++++ Data records ++++
/-- Checks 1, 2 and 4 of R48, the last after the home die is chosen: the check that fails, or slot and home. -/
def Mach.ingestChecks (m : Mach) (j : Job) : Except Nat (Nat × Nat) :=
  let sl := field j.desc 36 4
  match m.slotFor j.ld (field j.desc 34 1) (if sl = 0xFFFFFFFF then none else some sl) with
  | none => .error 1
  | some k =>
    if !m.quotaOk j.ld then .error 2
    else match m.placement j.ld m.sealedRoom with
      | none => .error 4
      | some h => .ok (k, h)

/-- INGEST starts on the accepting die. -/
def Mach.ingestStart (m : Mach) (d : Nat) (j : Job) : Mach :=
  let m := m.startParts d j [d] (fun _ => 0)
  match m.ingestChecks j with
  | .error c =>
    let q := (m.die m.ens).nextSeq
    (m.refuse c).updJob d j.num (fun k => { k with part := true, why := some ⟨m.ens, q⟩ })
  | .ok (k, h) => match m.freeNumber with
    | none => m
    | some num =>
      let m := (m.chosen.newExtent num h .sealing (decide (field j.desc 34 1 = 1)) false).ungate h Reg.PWR_GATED.ENCODER 0
      let m := m.updJob d j.num (fun x => { x with ext := some num, resv := some (field j.desc 34 1, k) })
      let m := m.updExt num (fun x => { x with sealedAt := m.stamp h })
      m.readInputs d j [(ingestSrc j, (ingestSrc j).len, 1)]

/-- INGEST (R236, R237). -/
def execIngest (d n : Nat) (s : State) : Host.Outcome State Fault Refusal := s.onJobIf d n 0x31 ingestOk (fun m j => m.ingestStart d j)

/-- A result record (R239). -/
def resultRecord (handle slot sectors : Nat) : List Byte := leBytes 4 handle ++ leBytes 4 slot ++ leBytes 4 sectors ++ leBytes 4 0

/-- The record of a job that made nothing: the words beside HANDLE are free. -/
def Mach.failRecord (m : Mach) : List Byte × Mach :=
  let c := m.choices 2
  (resultRecord 0xFFFFFFFF (c.1.getD 0 0) (c.1.getD 1 0), c.2)

/-- Source frames, zeros beyond LENGTH (R237). -/
def srcFrames (v : BufVal) (n : Nat) : List SrcFrame :=
  (List.range ((n + 65535) / 65536)).map (fun f =>
    let bs := sub v.bytes (65536 * f) 65536
    ⟨f, bs ++ List.replicate (65536 - bs.length) 0, (v.badIn (65536 * f) 65536).isSome⟩)

/-- The encoder's passes over the source, the seal, the offer and the record; none while T2 has no space. -/
def Mach.ingestEnd (m : Mach) (j : Job) : Option JobEnd × Mach :=
  match j.ext.bind m.ext?, j.resv with
  | some x, some (region, slot) =>
    let h := x.home
    let n := (ingestSrc j).len
    let v := m.bufVal j (ingestSrc j) n
    match m.encodeExtent h x (field j.desc 32 1) (m.spanOf h (field j.desc 33 1)) (m.classDim h (m.ringCls j.ring)) (srcFrames v n) with
    | none => (none, m)
    | some m =>
      let m := ((m.sealDone x.num).countData h n).offer j.ld region slot x.num
      (some ⟨[⟨resBuf j, 0, resultRecord x.handle slot (m.sectorSum h x.num), []⟩],
        ((v.bad.head?).map (·.2.2)), false, none⟩, m)
  | _, _ =>
    let r := m.failRecord
    (some ⟨[⟨resBuf j, 0, r.1, []⟩], none, true, j.why⟩, r.2)

/-! ## REPLICATE (R243 to R245, R486, R487) -/

/-- MODE of a REPLICATE descriptor (R243): 0 PUSH, 1 REPAIR. -/
def replMode (j : Job) : Nat := field j.desc 36 1

/-- PACKAGE of a REPLICATE descriptor (R243). -/
def replPkg (j : Job) : Nat := field j.desc 37 1

def replOk (m : Mach) (j : Job) : Bool :=
  decide (replMode j ≤ 1) && (match m.byHandle (field j.desc 32 4) with | some x => x.coded | none => false)
    && (if replMode j = 0 then decide (replPkg j ≤ 31) && decide (field j.desc 38 1 ≤ 1) && decide (field j.desc 40 2 ≤ 127)
          && m.bufOk j (resBuf j) 16 true
        else decide (replPkg j ≤ 31) || decide (replPkg j = 255))

/-- REPLICATE jobs of extents homed on die h: all of them, as (accepting die, job). -/
def Mach.replJobs (m : Mach) (h : Nat) : List Job :=
  (List.range m.n).flatMap (fun d => (m.jobs d).filter (fun j => decide (j.op = 0x50) && !j.pre
    && (match m.byHandle (field j.desc 32 4) with | some x => decide (x.home = h) | none => false)))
++++
Exercise requirements:
Say only the number of lines above holding "resv".

Task response:
2